Pete your going to love it! Here is some more pictures. I am on hour 6 right now and went through most of the rpm Suzuki break in ran her at full and hot 36 but I haven't even dialed in the trim and tabs yet... 4800 rpm around 29-30 mph seems to be a good sweet spot with some people on board I'm reading almost 10 mile per gal which is exceptional .. This is a friend of mine I got to pole around too already. I'm going to start taking clients on it next week and get her properly broken in..


----------



## CaptCoonEyes (Mar 24, 2017)

Started poling everywhere and using this boat for what it is meant for








These are so much nicer then my old ones


----------



## PeteS (Dec 30, 2016)

So I picked mine up last Friday afternoon, spent a couple of hours with Liz and Will (what a wonderful couple of folks they are) took her out Saturday morning for a few hours to get the most crucial part of the break in period done.

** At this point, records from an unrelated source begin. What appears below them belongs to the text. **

section
/-! PROOFS. The STATUS register: its fields, its reset value and a host write to it (O8). -/

namespace Sys2Proof.Machine

/-! ### The fields of STATUS (R34) -/

theorem statusWord_ovr (s : State) : (statusWord s).getLsbD 1 = s.ovr := by
  rw [statusWord, BitVec.getLsbD_append, if_neg (Nat.lt_irrefl 1), BitVec.getLsbD_append,
    if_pos (by decide), BitVec.getLsbD_ofBool]
  exact Bool.true_and _

/-- Each field of STATUS above its two flags, found by passing over the fields beside it. -/
theorem statusWord_fields (s : State) :
    (statusWord s).extractLsb' 2 6 = 0 ∧ (statusWord s).extractLsb' 8 8 = s.err.code ∧
      (statusWord s).extractLsb' 16 8 = s.lastOp ∧ (statusWord s).extractLsb' 24 8 = 0 := by
  refine ⟨?_, ?_, ?_, ?_⟩ <;>
    · simp (disch := decide) only [statusWord, BitVec.extractLsb'_append_eq_of_le,
        BitVec.extractLsb'_append_eq_of_add_le]
      exact BitVec.extractLsb'_eq_self

/-- STATUS sees neither MAX_PAYLOAD nor the count of resets, so one reset table stands for all. -/
theorem statusWord_resetOf (m : Word) (d : Nat) : statusWord (State.resetOf m d) = 0 :=
  show statusWord State.reset = 0 by decide

/-- Settles O8: the fields, the accesses to a read-only register, and the table of R262. -/
theorem statusLayout : Obligations.StatusLayout := by
  refine ⟨fun s => ?_, statusWord_resetOf, rfl, rfl, rfl, rfl, rfl, rfl, rfl, rfl, rfl, rfl⟩
  obtain ⟨hzero, herr, hlast, htop⟩ := statusWord_fields s
  exact ⟨statusWord_getLsbD_0 s, statusWord_ovr s, hzero, herr, hlast, htop,
    busAccess_readStatus s, fun _ => busAccess_writeReg (r := .status) rfl rfl rfl s⟩

end Sys2Proof.Machine
end

section
/-! PROOFS. What a commit reports: an illegal word its own error (O5), a command the first failing
check of its table or a success (O41); and that every command completes (O43). -/

namespace Sys2Proof.Machine

open Sys2Proof.Claims

/-! ### An illegal word (R264) -/

theorem runPending_illegal {s : State} (h : decode s.pendCmd = none) :
    runPending s = .next (errorCommit .illegalCommand s.pendCmd s) := by
  rw [runPending, h]
  rfl

theorem runPending_legal {s : State} {i : Instr} (h : decode s.pendCmd = some i) :
    runPending s = exec i s := by
  rw [runPending, h]

/-- Settles O5: the committing edge takes its turn off the schedule, then comes the error commit. -/
theorem illegalWordCommitsOnlyItsError : Obligations.IllegalWordCommitsOnlyItsError :=
  fun s hn hp hr hd => (step_commit hn hp hr).trans (runPending_illegal (s := dropTurn s) hd)

/-! ### Every command completes (R260, R266) -/

/-- R266: a command's commit, failed or not, clears BUSY. -/
theorem exec_pendValid (i : Instr) (s : State) :
    ∃ t, exec i s = .next t ∧ t.pendValid = false := by
  obtain ⟨t, ht, ⟨e, info, -, -, -, rfl⟩ | hs⟩ := exec_cases i s
  · exact ⟨_, ht, rfl⟩
  · exact ⟨t, ht, succeedsWith_pendValid hs⟩

/-- Settles O43: `exec_pendValid`, and the one stop that `step_stops` leaves. -/
theorem everyCommandCompletes : Obligations.EveryCommandCompletes :=
  ⟨exec_pendValid, fun _ => or_iff_not_imp_left.mpr step_stops⟩

/-! ### The alphabetic check of the table (R140, R263) -/

/-- Where the leading letters end is the model's first non-alphabetic index. -/
theorem leadingAlpha_eq_findIdx (c : List Byte) :
    leadingAlpha c = c.findIdx (fun b => !isAlpha b) := by
  rw [leadingAlpha, List.takeWhile_eq_take_findIdx_not, List.length_take,
    min_eq_left List.findIdx_le_length]

theorem leastBad_leadingAlpha {c : List Byte} (hlen : c.length = 4) (h : leadingAlpha c < 4) :
    LeastBad c (leadingAlpha c) := by
  rw [leastBad_iff hlen, firstNonAlpha, List.findIdx?_eq_some_iff_findIdx_eq, hlen]
  exact ⟨h, (leadingAlpha_eq_findIdx c).symm⟩

theorem alphaCode_of_leadingAlpha {t : Word} (h : ¬ leadingAlpha (bytesBE32 t) < 4) :
    alphaCode t = true := by
  have hle : (bytesBE32 t).findIdx (fun b => !isAlpha b) ≤ 4 := List.findIdx_le_length
  rw [leadingAlpha_eq_findIdx] at h
  rw [alphaCode, ← firstNonAlpha_eq_none_iff, firstNonAlpha, List.findIdx?_eq_none_iff_findIdx_eq,
    bytesBE32_length]
  omega

/-! ### The table of checks (R267) -/

/-- The outcome `o` of a command in the state `s` is what the table of checks `cs` says of it: the
error commit of the first failing check, or a success where none fails (R261, R267). -/
structure Reports (s : State) (cs : List (Bool × ResultCode × Word))
    (o : Host.Outcome State Fault Refusal) : Prop where
  error : ∀ {b e info}, cs.find? (fun c => c.1) = some (b, e, info) →
    o = .next (errorCommit e info s)
  success : cs.find? (fun c => c.1) = none →
    ∃ t, o = .next t ∧ t.err = .ok ∧ t.errInfo = 0 ∧ t.pendValid = false

namespace Reports

variable {s : State} {cs : List (Bool × ResultCode × Word)}
  {o : Host.Outcome State Fault Refusal}

/-- With no check left, the success commit. -/
theorem succeeded {t : State} (h : o = .next (succeed t)) : Reports s [] o :=
  ⟨nofun, fun _ => ⟨succeed t, h, rfl, rfl, rfl⟩⟩

/-- The table's first check decides: it is reported where it fails, else the rest is. -/
theorem check {b : Bool} {e : ResultCode} {info : Word}
    (hfail : b = true → o = .next (errorCommit e info s)) (hpass : b = false → Reports s cs o) :
    Reports s ((b, e, info) :: cs) o := by
  cases b with
  | true => exact ⟨fun h => by cases h; exact hfail rfl, nofun⟩
  | false => exact ⟨(hpass rfl).error, (hpass rfl).success⟩

/-- `check` for a check that decides a proposition. -/
theorem checkDecide {p : Prop} [Decidable p] {e : ResultCode} {info : Word}
    (hfail : p → o = .next (errorCommit e info s)) (hpass : ¬ p → Reports s cs o) :
    Reports s ((decide p, e, info) :: cs) o :=
  check (fun h => hfail (of_decide_eq_true h)) (fun h => hpass (of_decide_eq_false h))

/-- The alphabetic check of a packed code, with the least failing index as its value (R140). -/
theorem alphaCheck {t : Word} {c : List Byte} (hc : bytesBE32 t = c)
    (hfail : ∀ i, LeastBad (bytesBE32 t) i →
      o = .next (errorCommit .notAlphabetic (BitVec.ofNat 32 i) s))
    (hpass : alphaCode t = true → Reports s cs o) :
    Reports s
      ((decide (leadingAlpha c < 4), .notAlphabetic, BitVec.ofNat 32 (leadingAlpha c)) :: cs) o := by
  subst hc
  exact checkDecide (fun h => hfail _ (leastBad_leadingAlpha rfl h))
    (fun h => hpass (alphaCode_of_leadingAlpha h))

/-- The type construction that ends CT_FROM_BYTES and CT_FROM_TEXT. -/
theorem constructed {t : Word} {c : List Byte} (hc : bytesBE32 t = c)
    (h : o = .next (constructType t s)) :
    Reports s [(decide (leadingAlpha c < 4), .notAlphabetic, BitVec.ofNat 32 (leadingAlpha c))] o :=
  alphaCheck hc (fun _ hbad => by rw [h, constructType_of_leastBad hbad])
    (fun halpha => succeeded (by rw [h, constructType_of_alphaCode halpha]))

end Reports

/-! ### The six tables (R267) -/

theorem execCtFromText_reports (s : State) :
    Reports s (checksOf .ctFromText s) (execCtFromText s) :=
  .checkDecide execCtFromText_of_overIbuf fun hfits =>
  .checkDecide execCtFromText_of_short fun hmin =>
  .constructed (bytesBE32_readWord s .ibuf 0)
    (execCtFromText_of_checked (not_lt.mp hmin) (not_lt.mp hfits))

theorem execCrcBuf_reports (s : State) : Reports s (checksOf .crcBuf s) (execCrcBuf s) :=
  .checkDecide execCrcBuf_of_overIbuf fun hfits =>
  .succeeded (execCrcBuf_of_fits (not_lt.mp hfits))

theorem execChunkNew_reports (s : State) : Reports s (checksOf .chunkNew s) (execChunkNew s) :=
  .check (fun hunset => execChunkNew_of_typeUnset ((Bool.not_eq_true' _).mp hunset)) fun hset =>
  have htype : s.typeValid = true := (Bool.not_eq_false' _).mp hset
  .checkDecide (execChunkNew_of_overPayload htype) fun hfits =>
  .succeeded (execChunkNew_of_fits htype (not_lt.mp hfits))

theorem execChunkSerialize_reports (s : State) :
    Reports s (checksOf .chunkSerialize s) (execChunkSerialize s) :=
  .check (fun hnone => execChunkSerialize_of_noChunk ((Bool.not_eq_true' _).mp hnone)) fun hchunk =>
  .succeeded (execChunkSerialize_of_chunk ((Bool.not_eq_false' _).mp hchunk))

theorem execChunkParse_reports (s : State) :
    Reports s (checksOf .chunkParse s) (execChunkParse s) :=
  .checkDecide execChunkParse_of_overIbuf fun hover =>
  .checkDecide execChunkParse_of_short fun hshort =>
  have hfits : s.inLen.toNat ≤ bufferSize s .ibuf := not_lt.mp hover
  have hmin : 12 ≤ s.inLen.toNat := not_lt.mp hshort
  .alphaCheck (bytesBE32_readWord s .ibuf 4) (fun _ => execChunkParse_of_leastBad hmin hfits)
    fun halpha =>
  .checkDecide
    (fun htrunc => (execChunkParse_of_alphaCode hmin hfits halpha).trans (if_pos htrunc))
    fun hframe =>
  have hframed := execChunkParse_of_framed hfits halpha (not_lt.mp hframe)
  .checkDecide (fun hcrc => hframed.trans (if_pos hcrc))
    fun hcrc => .succeeded (hframed.trans (if_neg hcrc))
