-- ==== Sys2Proof/Machine/State.lean ====
section
/-! DEFINITION. The state of the module: the register file, the stores, and every piece of state that the prose of the spec names. -/
namespace Sys2Proof.Machine

/-- Why the machine stops. -/
inductive Fault where
  /-- Raised by INPUT_VOLTAGE_CHANGE for a magnitude beyond the absolute maximum ratings (R454), for which the spec gives no
  behaviour. Safe: no statement about a next state covers it. -/
  | beyondRatings
  deriving DecidableEq, Repr

/-- Why the model gives no meaning. -/
inductive Refusal where
  /-- Raised by Dispatch.lean alone, for a command that has no meaning yet. Safe. -/
  | notModelled (mnemonic : String)
  deriving DecidableEq, Repr

/-! ## Stores (08_memory_hierarchy) -/

/-- ECC trouble of one 64-byte stack unit or 64-bit SRAM word (R189, R202, R462): a correctable flip and its device, an
uncorrectable one, and whether an injection took part (R439). -/
structure Mark where
  ce : Option Nat := none
  ue : Bool := false
  inj : Bool := false
  deriving DecidableEq, Repr

/-- A cached line of a region's stack (R191-R193): the step in which it was last written, its uncorrectable 64-bit words, when it was last
used, and, while it is dirty, the 256 bytes that the stack still holds under it. -/
structure Line where
  dirty : Bool := false
  step : Option Nat := none
  bad : List Nat := []
  inj : Bool := false
  used : Nat := 0
  under : List Byte := []
  deriving DecidableEq, Repr

/-! ## The hub (09_hub_scheduler) -/

/-- The states of a live command (R213). -/
inductive LiveSt where
  | waiting | dispatched | retiring
  deriving DecidableEq, Repr

/-- What a unit reports of a finished command (R222). -/
structure Res where
  status : Nat := 0
  flags : Nat := 0
  progress : Nat := 0
  cycles : Nat := 0
  bytes : Nat := 0
  /-- the `PROGRESS` of the record, should the command end `ABORTED` (R229) -/
  work : Nat := 0
  deriving DecidableEq, Repr

/-- A live command: fetched and not done. -/
structure Live where
  id : Nat
  q : Nat
  bytes : List Byte
  st : LiveSt := .waiting
  /-- the step counter at dispatch (R214) -/
  step : Nat := 0
  /-- dispatch order -/
  disp : Nat := 0
  /-- the unit has started it -/
  started : Bool := false
  /-- struck while dispatched at a unit that can stop (R228) -/
  struck : Bool := false
  /-- `ABORT_LATE` is due (R230) -/
  late : Bool := false
  /-- the timeout record of R218 was raised -/
  timedOut : Bool := false
  /-- an MXE command that ended with its tile held (R98) -/
  holds : Bool := false
  /-- a queue-fed VE command that has started and has not popped the entry marked `LAST` of its stream (R109) -/
  unread : Bool := false
  /-- struck by the drain before a rerun: it signals nothing (R380) -/
  drained : Bool := false
  /-- a `PAN_PUT` dispatched after a `PAN_GET` of its step in an all-forward job (R277) -/
  barred : Bool := false
  /-- commands that this abort hit, late ones too, which must complete before its grant (R223, R230) -/
  waitFor : List Nat := []
  deriving DecidableEq, Repr

/-- A pending retire request (R221), of a live command or of a posted descriptor (R231). -/
structure Req where
  cmd : Option Nat
  q : Nat
  disp : Nat
  cq : Nat
  tag : Nat
  ts : Bool
  noCq : Bool
  res : Res
  deriving DecidableEq, Repr

/-- A completion record on its way to its ring (R221, R224): queue, slot address, its 32 bytes; the command, which has left the live set,
and whether its write is known to be issued, so that no strike finds the command RETIRING any more (R230). -/
structure RecWrite where
  cmd : Option Nat
  q : Nat
  cq : Option Nat
  addr : Nat
  bytes : List Byte
  status : Nat
  event : Bool
  live : Option Live := none
  issued : Bool := false
  deriving DecidableEq, Repr

/-- A remote signal that a full store refused (R217), with the command it belongs to. -/
structure Refused where
  cmd : Nat
  q : Nat
  region : Nat
  token : Nat
  count : Nat
  step : Nat := 0
  tag : Nat := 0
  deriving DecidableEq, Repr

/-- One region's hub. -/
structure Hub where
  live : List Live := []
  nextId : Nat := 0
  nextDisp : Nat := 1
  /-- queues that stopped fetching on an error until they are enabled again (R208) -/
  noFetch : List Nat := []
  /-- the queue dispatched from last (R214) -/
  lastQ : Nat := 7
  /-- input FIFOs, by unit (R214) -/
  fifo : Tab (List Nat) := []
  reqs : List Req := []
  writes : List RecWrite := []
  /-- retire history: the tags of the last 32 retirements, by queue, newest first, none for a `HUB_ABORT`, which no strike hits (R227,
  R228) -/
  hist : Tab (List (Option Nat)) := []
  /-- program store: slot `s` of queue `q` at `q × 1024 + s` (R207) -/
  store : Tab (List Byte) := []
  /-- `CMD_N` by queue -/
  progN : Tab Nat := []
  /-- looping programs at their wrap point (R219) -/
  atWrap : List Nat := []
  stepLimit : Nat := 0
  /-- no command of q4-q7 has been dispatched since the counter last advanced: the present step has not started (R282) -/
  fresh : Bool := true
  /-- advances since the program was loaded (R219) -/
  advanced : Nat := 0
  /-- reasons to stall at the next step increment, and reasons that stall the programs now: 1 a partial (R52), 2 a derailleur run
  (R268), 3 a fatal-module error (R433), 4 a checkpoint (R378), 5 a quiesce (R428) -/
  asks : List Nat := []
  stalled : List Nat := []
  /-- draining for a rerun (R380) -/
  draining : Bool := false
  unsettled : List Refused := []
  /-- how commands that a unit submitted itself have ended, by number (R145, R179); they are live under queue number 8 -/
  subs : Tab Res := []
  /-- the drain of R380 has struck the commands of q4-q7 -/
  drainStruck : Bool := false
  /-- token images latched at the starts of steps, newest first (R380, R371) -/
  images : List (Nat × Tab Nat) := []
  deriving DecidableEq, Repr

/-! ## Engines -/

/-- An entry of the finished-tile queue (R106): 64-byte header fields and the tile's binary32 values, row-major. -/
structure TqEntry where
  stream : Nat
  last : Bool := false
  term : Bool := false
  nonfinite : Bool := false
  flushed : Bool := false
  denseFb : Bool := false
  rows : Nat := 0
  cols : Nat := 0
  row0 : Nat := 0
  col0 : Nat := 0
  sA : Nat := 0x3F800000
  sB : Nat := 0x3F800000
  seq : Nat := 0
  selBase : Nat := 0
  /-- of a command over selected columns (R105, R126) -/
  select : Bool := false
  present : Nat := 0xFFFFFFFFFFFFFFFF
  vals : List Nat := []
  /-- the product's `N`, which a queue-fed row kernel's rows must have (R133); not a field of the header -/
  n : Nat := 0
  /-- `TM` of its command, the rows of a strip (R133); not a field of the header either -/
  tm : Nat := 0
  /-- a terminator carries the status of its command (R108) -/
  status : Nat := 0
  deriving DecidableEq, Repr

/-- The held tile of a cluster (R98). -/
structure Held where
  row0 : Nat
  col0 : Nat
  rows : Nat
  cols : Nat
  flags : Nat
  vals : List Nat
  /-- what R98 compares a continuing command with -/
  key : List Nat
  /-- the command that holds it -/
  cmd : Nat
  deriving DecidableEq, Repr

/-- What a tile, or the tiles so far, add to an MXE command's record and to `MXE_XSTAT` (R100, R110). -/
structure MxeStat where
  flushes : Nat := 0
  nfIn : Bool := false
  nfAcc : Bool := false
  rsvd : Bool := false
  dense : Bool := false
  cycles : Nat := 0
  bytes : Nat := 0
  deriving DecidableEq, Repr

/-- A running MXE command: the entries it has still to push (R107), each with what its tile adds to the counts; what the tiles pushed so
far have added; what the command's record holds beside that. -/
structure MxeRun where
  /-- none for the replay that a prime epilogue submits (R130) -/
  cmd : Option Nat
  stream : Nat
  drain : List TqEntry
  stats : List MxeStat := []
  seen : MxeStat := {}
  pushed : Nat := 0
  res : Res
  deriving DecidableEq, Repr

/-- A VE command in progress: its phase, 0 consuming queue entries, 1 waiting for acknowledgements (R149), 2 waiting under R74,
3 waiting for its scale record; whether it is in its prime pass, or consumes a replay (R130). -/
structure VeRun where
  cmd : Nat
  /-- its descriptor as read at the start, and whether it takes entries of the queue -/
  desc : List Byte := []
  qfed : Bool := false
  phase : Nat := 0
  prime : Bool := false
  replay : Bool := false
  /-- its scale record could not be had: nothing of the scaled output is written (R464) -/
  noRec : Bool := false
  /-- it popped a terminator (R108, R150) -/
  term : Bool := false
  /-- the product that feeds it is of selected columns (R105, R130) -/
  sel : Bool := false
  /-- `SCALE` as read at the start (R72), and `PRODUCERS` (R74) -/
  scale : Nat := 0
  producers : Nat := 0
  /-- rows completed, or entries consumed -/
  progress : Nat := 0
  /-- bits of the flag word raised so far (R135), and bit 8 for a masked row -/
  flags : Nat := 0
  status : Nat := 0
  cycles : Nat := 0
  bytes : Nat := 0
  outstanding : Nat := 0
  amax : Nat := 0
  sat : Nat := 0
  /-- home region and range of its adds (R149) -/
  ranges : List (Nat × Nat × Nat) := []
  deriving DecidableEq, Repr

/-- A `PRED_RUN` in progress (R177): its descriptor, the step it is in, the command it has submitted; F and S, k, the misses. -/
structure PredRun where
  cmd : Nat
  prd : List Byte
  full : Bool := false
  useList : Bool := false
  stage : Nat := 0
  sub : Option Nat := none
  /-- the step counter at the start (R177) -/
  t : Nat := 0
  f : List Nat := []
  k : Nat := 0
  miss : List Nat := []
  steps : Nat := 0
  res : Res := {}
  deriving DecidableEq, Repr

/-- One cluster's engines. -/
structure Cluster where
  tq : List TqEntry := []
  held : Option Held := none
  mxe : Option MxeRun := none
  /-- commands that have started behind it: the one whose first tile accumulates in the free bank while the last tile of `mxe` drains
  (R99), and a replay behind that (R130) -/
  mxeNext : List MxeRun := []
  ve : Option VeRun := none
  pred : Option PredRun := none
  /-- streams whose entries are still discarded (R109) -/
  discard : List Nat := []
  /-- terminators of commands that never started (R108), each with the dispatch number that it stands before: it enters the queue after
  the entries of every command dispatched earlier (R99) -/
  owed : List (Nat × TqEntry) := []
  /-- the VE's subnormal path is powered down (R356) -/
  subDown : Bool := false
  deriving DecidableEq, Repr

/-- One die's update engine: the update in progress, its descriptor as read at the start, and its phase: 0 waiting for SCANNED and the
verdict, 2 waiting for the other producers of its working copy under R74. -/
structure UpeRun where
  cmd : Nat
  ud : List Byte
  phase : Nat := 0
  nf : Nat := 0
  flags : Nat := 0
  cycles : Nat := 0
  bytes : Nat := 0
  deriving DecidableEq, Repr

structure Upe where
  run : Option UpeRun := none
  subDown : Bool := false
  deriving DecidableEq, Repr

/-- States of a pannier entry (R139). -/
inductive PanSt where
  | stored (off : Nat) | spilled (peer addr : Nat) | dropped
  deriving DecidableEq, Repr

/-- A live pannier entry (R139, R140). -/
structure PanEntry where
  layer : Nat
  mb : Nat
  seg : Nat
  bytes : Nat
  st : PanSt
  anchor : Bool
  rprog : Nat
  rprogN : Nat
  anchorPatch : Nat
  destPatch : Nat
  deriving DecidableEq, Repr

/-- A pannier command that waits: for its spill transfer (R141, R465), or for a command of its recompute list (R145). -/
structure PanRun where
  cmd : Nat
  /-- the descriptor and the micro-batch -/
  pd : List Byte := []
  mb : Nat := 0
  /-- how the transfer on the pannier channel ended (R232) -/
  done : Option Res := none
  /-- the entry that a put makes live, or that a get rebuilds -/
  entry : Option PanEntry := none
  /-- a recompute list is due or runs: what is left of it, the command that runs, the range its anchor was read back to -/
  listed : Bool := false
  list : List (List Byte) := []
  sub : Option Nat := none
  back : Option (Nat × Nat) := none
  res : Res := {}
  deriving DecidableEq, Repr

Did not really get any fishing in as the wife had plans for us that afternoon, I did however try my hand at poling for the first time and let me tell you I'm not sure 255lbs belongs on a poling platform..... my fat a$$ was a wobbly SOB..... its going to take some getting used to.

As soon as I can figure out how to post photos I will post some (fat guy on a poling platform will not be included)


----------



## Zika (Aug 6, 2015)

Awesome. Enjoy the new rides you two. 

Planning on a little rod time with mine this Friday.


----------



## tailchaser16 (Sep 23, 2008)

Nice skiff, enjoy her. But why would they mount the push pole in the middle of the gunnel?


----------



## CHS on the FLY (Feb 7, 2017)

PeteS said:


> So I picked mine up last Friday afternoon, spent a couple of hours with Liz and Will (what a wonderful couple of folks they are) took her out Saturday morning for a few hours to get the most crucial part of the break in period done.
> 
> Did not really get any fishing in as the wife had plans for us that afternoon, I did however try my hand at poling for the first time and let me tell you I'm not sure 255lbs belongs on a poling platform..... my fat a$$ was a wobbly SOB..... its going to take some getting used to.
> 
> As soon as I can figure out how to post photos I will post some (fat guy on a poling platform will not be included)


Upload those pics!


----------



## CaptCoonEyes (Mar 24, 2017)

You will get use to being up there and when you do the boat will start to be like a part of your body and you won't have to think about where you wanna go. Went out today with some trout, blues, lady fish and jacks and spotted about 10 or so single reds


----------



## CaptCoonEyes (Mar 24, 2017)




----------